Zwei Eigenschaften machen sie zäher als grüne Arten. Sie überwintert als Ei an einem Winterwirt, meist einem Gehölz wie dem Pfaffenhütchen, und kommt im Frühjahr aus derselben Quelle zurück. Und ihre Kolonien sitzen so dicht, dass Sprühmittel die unteren Tiere gar nicht erreichen.
Wer nur die sichtbare Kolonie behandelt, hat die schwarze Bohnenlaus im nächsten Frühjahr zurück.
Ein Fachbetrieb setzt deshalb zuerst am Winterwirt und an den Ameisen an. Für den Winterschnitt am Gehölz ist häufig ein zweiter Termin im Spätwinter nötig.

Ohne die Ameisen bleibt jede Behandlung Stückwerk, weil sie die Kolonie gegen ihre natürlichen Feinde verteidigen.
Ameisen mitbehandeln lassen: Solange Ameisen die Kolonie bewachen, halten sie die Fressfeinde fern und die Behandlung wirkt schlechter. Lassen Sie deshalb im selben Termin auch die Ameisen bekämpfen.
Woran Sie einen guten Betrieb erkennen
Beim Pflanzenschutz trennt sich schnell, wer die Pflanze mitdenkt und wer nur spritzt. Vier Fragen helfen beim Vergleich der Offerten:
- Wird die Art bestimmt?
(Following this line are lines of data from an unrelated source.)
theorem takeSample_sound {camera frame x} : StoresOk (takeSample camera frame s x) :=
  .ite h (by
      dsimp only; split
      · exact putScore_sound (incFld_sound h)
      · exact toBatch_sound
          (.ite (noteHeld_sound (putScore_sound (incFld_sound h))) (putScore_sound (incFld_sound h))))

theorem findBad_sound {a n} : StoresOk (findBad s a n) := .foldl (fun _ _ h => noteUncorrectable_sound h) h
theorem scorePart_sound {f part} : StoresOk (scorePart f s part) := by
  unfold scorePart
  dsimp only; split
  · exact incFld_sound h
  · exact .ite (incFld_sound (findBad_sound (findBad_sound (findBad_sound h))))
      (.ite (incFld_sound h)
        (.ite (alarm_sound (incFld_sound (.frame h))) (.foldl (fun _ _ h => takeSample_sound h) (.frame h))))

theorem execHealthFrameScore_sound {n} : ResOk (execHealthFrameScore n s) := by
  unfold execHealthFrameScore
  split
  · exact .next h
  · exact .ite (.next (addFld_sound (.frame h))) (.next (.foldl (fun _ _ h => scorePart_sound h) (.frame h)))

theorem execHealthBatchIssue_sound : ResOk (execHealthBatchIssue s) :=
  .ite (.next h) (.next (.foldl (fun _ _ h => armLq_sound h) (.frame h)))

omit h in
theorem scanEntry_sound {acc} (hacc : FstOk acc) {rtol good e} : FstOk (scanEntry rtol good acc e) :=
  .ite hacc (.ite (.ite hacc (journal_sound (changeLog_sound (clearScore_sound (.frame hacc)))))
      (.ite (journal_sound (changeLog_sound (clearScore_sound (.frame hacc)))) hacc))

theorem scanApply_sound {rtol good} : FstOk (scanApply s rtol good) :=
  StoresOk.ite (setEventAll_sound (.frame (.frame (foldl_inv FstOk _ (fun _ _ h => scanEntry_sound h) _ h))))
    (noteOrphans_sound
      (setEventAll_sound (.frame (.frame (foldl_inv FstOk _ (fun _ _ h => scanEntry_sound h) _ h)))))

theorem hltReset_sound {first count st zero} : FstOk (hltReset s first count st zero) :=
  StoresOk.foldl (fun _ _ h => armLq_sound h) h

theorem healthAtJobStart_sound : StoresOk (healthAtJobStart s) :=
  .ite (alarm_sound (setFldB_sound (.frame (.foldl (fun _ _ h => clearScore_sound h) h))))
    (setFldB_sound (.frame (.foldl (fun _ _ h => clearScore_sound h) h)))

theorem healthAtRole_sound : StoresOk (healthAtRole s) := setFld_sound (.frame (.ite (dramClear_sound h) h))

/-! ### Machine/Jobs -/

theorem capacityAlarms_sound {d} : StoresOk (capacityAlarms s d) :=
  .foldl (fun _ _ h => by split; exacts [alarm_sound h, h]) h

theorem jobCounters_sound : StoresOk (jobCounters s) :=
  .foldl (fun _ _ h => setFld_sound h) (setFld_sound (setFld_sound
        (setFld_sound (setFld_sound (setFld_sound (setFld_sound
                (setFld_sound (setFld_sound (setFld_sound (setFld_sound (setFld_sound (setFld_sound h))))))))))))

theorem runJob_sound {j} : StoresOk (runJob s j) :=
  placeContiguous_sound (setEventAll_sound (clearPods_sound (healthAtJobStart_sound
          (camsAtJobStart_sound (capacityAlarms_sound (noteOrphans_sound
                (.frame (setFld_sound (setFld_sound (setPodEntries_sound
                        (.frame (jobCounters_sound
                            (.frame (.frame (.frame (.frame (closeAllSlots_sound h)))))))))))))))))

theorem startJob_sound {j} : StoresOk (startJob s j) :=
  .ite (setEventAll_sound (journal_sound (alarm_sound (setFld_sound (.frame h))))) (runJob_sound h)

theorem declareJob_sound {d} : StoresOk (declareJob s d) :=
  .ite (.frame (journal_sound h)) (startJob_sound (journal_sound h))

theorem endJob_sound {r} : StoresOk (endJob s r) := by
  unfold endJob
  split
  · exact h
  · exact .ite (startHandover_sound (.frame (setEventAll_sound
            (journal_sound (clearPods_sound (flushLq_sound
                  (setFldB_sound (.frame (.frame (.frame (.frame (.frame (retireVersion_sound h)))))))))))))
      (setEventAll_sound (journal_sound (clearPods_sound (flushLq_sound
              (setFldB_sound (.frame (.frame (.frame (.frame (.frame (retireVersion_sound h)))))))))))

theorem endAndNext_sound {r} : StoresOk (endAndNext s r) := by
  unfold endAndNext
  dsimp only; split
  · exact .ite (endJob_sound (startJob_sound (endJob_sound h))) (startJob_sound (endJob_sound h))
  · exact endJob_sound h

theorem execExtrapolationEnd_sound {t} : ResOk (execExtrapolationEnd t s) :=
  .next (.ite (.ite (endAndNext_sound (.frame (.frame (plcTime_sound h)))) (.frame (.frame (plcTime_sound h))))
      (plcTime_sound h))

/-! ### Machine/Packer -/

theorem pkrStat_sound {state result} : StoresOk (pkrStat s state result) := setFld_sound (setFld_sound h)
theorem pkrEnd_sound {result} : StoresOk (pkrEnd s result) := .frame (pkrStat_sound h)
theorem pkrRun_sound {j} : StoresOk (pkrRun s j) := .frame (pkrStat_sound h)
theorem pkrGo_sound {v} : StoresOk (pkrGo s v) := by
  unfold pkrGo
  extract_lets s1 _ s2 s3 _ _ s4
  have h1 : StoresOk s1 := setStnWord_sound h
  have h3 : StoresOk s3 := setFld_sound (setFld_sound (.ite h1 (.frame h1)))
  have h4 : StoresOk s4 := dramReadEffect_sound h3
  refine .ite (setFld_sound h) (.ite (pkrStat_sound h3) (.ite (.ite (pkrEnd_sound h4) ?_) ?_))
  · split
    · exact pkrEnd_sound h4
    · exact .ite (pkrEnd_sound h4) (pkrRun_sound h4)
  · split <;> exact pkrRun_sound h3

theorem pkrJobWrite_sound {v} : StoresOk (pkrJobWrite s v) := .ite (pkrGo_sound h) (setStnWord_sound h)
theorem pkrAdvance_sound {j used out hist} : FstOk (pkrAdvance s j used out hist) :=
  setFld_sound (setFld_sound (dramWrite_sound h))

theorem verifyFault_sound : StoresOk (verifyFault s) :=
  faultHandover_sound (alarm_sound (incFld_sound (incFld_sound h)))

omit h in
/-- However a record goes, the stores stay sound: nothing changed, its source was read, or it was written besides. -/
theorem pkrRecords_sound {bad fuel n} {s : State} (h : StoresOk s) {j} : FstOk (pkrRecords bad fuel n s j) := by
  induction fuel generalizing n s j with
  | zero => exact h
  | succ fuel ih =>
    have hr : ∀ {s a n}, StoresOk s → StoresOk (dramReadEffect s a n) := fun h => dramReadEffect_sound h
    have hp : ∀ {s j used out hist}, StoresOk s → StoresOk (pkrAdvance s j used out hist).1 := fun h =>
      pkrAdvance_sound h
    have hv : ∀ {c : Prop} {_ : Decidable c}, StoresOk (if c then incFld s F.PKR_VERIFY_RETRY else s) :=
      .ite (incFld_sound h) h
    unfold pkrRecords
    dsimp only
    refine .ite ?_ ?_
    · split
      · exact .ite (hr h) h
      · exact .ite (hr h) h
      · refine .ite (hr h) (.ite h ?_)
        refine .ite ?_ (ih (hp (hr h)))
        dsimp only [FstOk]; exact hp (hr h)
    · refine .ite h (.ite (hr h) ?_)
      refine .ite ?_ (.ite hv ?_)
      · dsimp only [FstOk]; exact verifyFault_sound (hr h)
      · refine .ite ?_ (ih (hp (hr hv)))
        dsimp only [FstOk]; exact hp (hr hv)

theorem execPkrJobStop_sound {bad} : ResOk (execPkrJobStop bad s) := by
  unfold execPkrJobStop
  split
  · exact .next h
  · rename_i j _
    refine .ite (.next h) ?_
    have hp := pkrRecords_sound (bad := bad) (fuel := j.srcLen + 1) (n := 0) h (j := j)
    generalize pkrRecords bad (j.srcLen + 1) 0 s j = x at hp
    obtain ⟨t, j', resume, res⟩ := x
    have ht : StoresOk (if j'.save then dramWrite t j'.stateAt (stateRecord j') else t) := .ite (dramWrite_sound hp) hp
    exact .ite (.next (.frame (pkrStat_sound ht))) (.next (pkrEnd_sound ht))

theorem pkrRoleChange_sound : StoresOk (pkrRoleChange s) := pkrEnd_sound h

/-! ### Machine/Feed -/

theorem putJob_sound {next j} : StoresOk (putJob s next j) := .ite (.frame h) (.frame h)
theorem discardCrc_sound : StoresOk (discardCrc s) := incFld_sound h
theorem discardOther_sound : StoresOk (discardOther s) := incFld_sound h
theorem writePair_sound {next j c top bot mismatches} : StoresOk (writePair s next j c top bot mismatches) :=
  .ite (verifyFault_sound (putJob_sound h)) (.ite (alarm_sound
        (addFld_sound (putJob_sound (.ite (.ite (incFld_sound h) h) (addFld_sound (.ite (incFld_sound h) h))))))
      (putJob_sound (dramWrite_sound (.ite (.ite (incFld_sound h) h) (addFld_sound (.ite (incFld_sound h) h))))))

theorem takeFeedLine_sound {next j p c x mismatches} : StoresOk (takeFeedLine s next j p c x mismatches) :=
  .ite (writePair_sound h) (by
      dsimp only; split; exacts [.ite (writePair_sound h) (writePair_sound h), putJob_sound h])

theorem feedLineFrame_sound {next j f mismatches} : StoresOk (feedLineFrame s next j f mismatches) := by
  unfold feedLineFrame
  dsimp only; split; exacts [discardOther_sound h, .ite (discardOther_sound h) (takeFeedLine_sound h)]

theorem writeRecord_sound {j number first count} : StoresOk (writeRecord s j number first count) :=
  .frame (dramWrite_sound h)

theorem feedPageFrame_sound {next j f slot} : StoresOk (feedPageFrame s next j f slot) :=
  .ite (discardOther_sound h) (.ite (putJob_sound (.ite (writeRecord_sound h) h))
      (placeContiguous_sound (putJob_sound (.ite (writeRecord_sound h) h))))

theorem feedLibFrame_sound {j f} : StoresOk (feedLibFrame s j f) :=
  .ite (discardOther_sound h) (.ite (alarm_sound (discardOther_sound h))
      (.ite (discardOther_sound (.ite (.frame h) h)) (.ite (.frame (dramWrite_sound h)) (dramWrite_sound h))))

theorem feedEndFrame_sound {next j f} : StoresOk (feedEndFrame s next j f) :=
  .ite (discardOther_sound h) (.ite (.ite (endAndNext_sound (putJob_sound h)) (putJob_sound h)) (by
        dsimp only; split; exacts [.ite (endAndNext_sound (putJob_sound h)) (putJob_sound h), putJob_sound h]))

theorem takeFeed_sound {f mismatches} : StoresOk (takeFeed f mismatches s) :=
  .ite (discardCrc_sound h) (.ite (discardOther_sound h) (.ite (discardCrc_sound h)
        (.ite (discardOther_sound h) (by
            split
            · exact discardOther_sound h
            · exact .ite (discardOther_sound h) (.ite h (.ite (feedLineFrame_sound h)
                    (.ite (feedPageFrame_sound h)
                      (.ite (feedPageFrame_sound h) (.ite (feedLibFrame_sound h) (feedEndFrame_sound h))))))))))

theorem actFeedLine_sound {f mismatches} : ResOk (actFeedLine f mismatches s) := .next (takeFeed_sound h)
theorem actFeedPage_sound {f} : ResOk (actFeedPage f s) := .next (takeFeed_sound h)
theorem actFeedReplay_sound {f} : ResOk (actFeedReplay f s) := .next (takeFeed_sound h)
theorem actFeedLib_sound {f} : ResOk (actFeedLib f s) := .next (takeFeed_sound h)
theorem actFeedJobEnd_sound {f} : ResOk (actFeedJobEnd f s) := .next (takeFeed_sound h)
theorem lateLine_sound {j p c l} : StoresOk (lateLine s j p c l) := by
  unfold lateLine
  dsimp only; split
  · exact .ite (endAndNext_sound (putJob_sound (alarm_sound (.ite h (incFld_sound h)))))
      (putJob_sound (alarm_sound (.ite h (incFld_sound h))))
  · exact putJob_sound (alarm_sound (.ite h (incFld_sound h)))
Wer ohne Begutachtung eine Pauschale nennt, behandelt auf Verdacht.
- Werden Nützlinge angeboten? Ein Betrieb, der nur chemisch arbeitet, hat das schonendere Verfahren nicht im Programm.
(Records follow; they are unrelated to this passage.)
-- ==== Sys2Proof/Tests/Slice0.lean ====
section
/-! SUPPORT. The model's own tests: the WellFormed smoke, words written out from the spec's encodings, the spec's derived
vectors (spec/95_test_vectors.md, named by their ids), one step each; and, for every statement with hypotheses, a
concrete state and operands that meet them. -/

namespace Sys2Proof.Tests

open Sys2Proof Sys2Proof.Machine

/-! ## Small states -/

/-- A state of a run: the eight elements, nothing scheduled. -/
def st (p : Phase) (w : Width) (poly r b : Word16) (i : Byte) (k : BitVec 3) (m : Memory) : State :=
  { State.reset with phase := p, wsel := w, poly := poly, r := r, b := b, i := i, k := k, table := m }

/-- The same with turns to come. -/
def withTurns (ts : List Turn) (s : State) : State := { s with turns := ts }

/-- The next state of an outcome, if there is one. -/
def nextOf : Host.Outcome State Fault Refusal → Option State
  | .next s => some s
  | .fault _ => none
  | .refused _ => none

/-- The refusal of an outcome, if there is one. -/
def refusalOf : Host.Outcome State Fault Refusal → Option Refusal
  | .next _ => none
  | .fault _ => none
  | .refused r => some r

/-- What a DIV or SEED vector of the spec lists after the step: `R`, `B`, `K`, `PHASE`. -/
def regsOf (o : Host.Outcome State Fault Refusal) : Option (Word16 × Word16 × BitVec 3 × Phase) :=
  (nextOf o).map fun s => (s.r, s.b, s.k, s.phase)

/-- What a STORE vector lists: the entry written at an index, `I`, `PHASE`. -/
def storeOf (j : Nat) (o : Host.Outcome State Fault Refusal) : Option (Option Entry × Byte × Phase) :=
  (nextOf o).map fun s => (Memory.read s.table j, s.i, s.phase)

/-! ## Well-formedness -/

/-- R62: the polynomial field has 32 bits. -/
theorem test_wf_gen8_too_wide : (Instr.gen8 (2 ^ 32)).wf = false := by decide
theorem test_wf_gen16_too_wide : (Instr.gen16 (2 ^ 32)).wf = false := by decide
theorem test_wf_gen8_widest : (Instr.gen8 (2 ^ 32 - 1)).wf = true := by decide

/-! ## Decoding: words written out bit by bit from R62, R63, R66, R67 -/

theorem test_decode_gen8 :
    decode (.host (.start 0b0000100000000000000000000000000010011011#40)) = .instr (.gen8 0x9B) := by decide
theorem test_decode_gen16 :
    decode (.host (.start 0b0001000000000000000000000001000000100001#40)) = .instr (.gen16 0x1021) := by decide
theorem test_decode_width12 :
    decode (.host (.start 0b0000110000000000000000000000000010011011#40)) = .reject (.illegalWidth 12) := by decide
theorem test_decode_rdtab : decode (.host (.rdtab 0b11111000#8)) = .instr (.rdtab 248) := by decide
theorem test_decode_reset : decode (.host .reset) = .instr .reset := by decide
theorem test_decode_poll : decode (.host .poll) = .instr .poll := by decide
theorem test_decode_seed8 : decode (.useq 0b0001#4) = .instr .seed8 := by decide
theorem test_decode_div8 : decode (.useq 0b0010#4) = .instr .div8 := by decide
theorem test_decode_seed16 : decode (.useq 0b1001#4) = .instr .seed16 := by decide
theorem test_decode_div16 : decode (.useq 0b1010#4) = .instr .div16 := by decide
theorem test_decode_store :
    decode (.useq 0b0011#4) = .instr .store ∧ decode (.useq 0b1011#4) = .instr .store := by decide
theorem test_decode_waits :
    decode (.useq 0b0000#4) = .reject .noMicroOp ∧ decode (.useq 0b1100#4) = .reject .noMicroOp := by decide

/-- The words of the operation map without their action (log 10). -/
theorem test_table_words :
    decodeTableWord 40 0x080000009B = some (.gen8 0x9B) ∧ decodeTableWord 40 0x0C0000009B = none ∧
    decodeTableWord 8 0x1 = some .seed8 ∧ decodeTableWord 8 0xA = some .div16 ∧ decodeTableWord 8 0x3 = some .store ∧
    decodeTableWord 8 0xF8 = some (.rdtab 248) ∧ decodeTableWord 0 0 = some .reset := by decide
- Ist eine Nachkontrolle vorgesehen? Blattläuse kommen wieder, wenn der erste Durchgang unvollständig war.
- Steht in der Offerte, welches Mittel eingesetzt wird? Bei Gemüse und Beerensträuchern entscheidet das über die Wartefrist, also darüber, wie lange Sie nach der Behandlung nicht ernten dürfen.
Was in der Schweiz gilt
Wer Pflanzenschutzmittel beruflich ausbringt, braucht in der Schweiz eine Fachbewilligung, einen amtlichen Sachkundenachweis. Ein seriöser Betrieb weist sie auf Nachfrage aus.
Eingesetzt werden dürfen ausserdem nur Mittel, die für die jeweilige Kultur zugelassen sind. Welche das sind, steht im Pflanzenschutzmittelverzeichnis des Bundes. Bei Gemüse und Obst gilt zusätzlich eine Wartefrist zwischen Behandlung und Ernte, die auf dem Produkt vermerkt ist.
Für Bienen und andere Bestäuber gelten Anwendungsauflagen, etwa das Verbot, blühende Pflanzen zu behandeln. Die Hintergründe dazu führt das Bundesamt für Umwelt aus.
Achtung bei Gemüse und Beeren: Lassen Sie sich vor der Behandlung sagen, welches Mittel eingesetzt wird und wie lange die Wartefrist bis zur Ernte dauert. Sie liegt je nach Produkt zwischen wenigen Tagen und mehreren Wochen. Wer das erst hinterher fragt, verliert im schlimmsten Fall die ganze Ernte.
Halten Sie diese Angaben schriftlich fest, am besten direkt in der Offerte. Bei einem zweiten Durchgang beginnt die Frist von neuem.
Blattläuse bekämpfen lassen oder selbst behandeln?
Ein junger Befall an wenigen Pflanzen ist kein Fall für einen Auftrag. Wasserstrahl und Kernseifenlösung reichen meist aus, wenn Sie früh dran sind.
Wichtig ist dabei nur, dass Sie zwei- bis dreimal nachbehandeln. Eine einzelne Anwendung erwischt nie alle Tiere.
Wie das im Einzelnen geht, welche Hausmittel wirken und welche nicht, steht in unserem Ratgeber Blattläuse bekämpfen.
Ein Betrieb lohnt sich, sobald der Befall über mehrere Pflanzen reicht oder trotz Behandlung zurückkommt.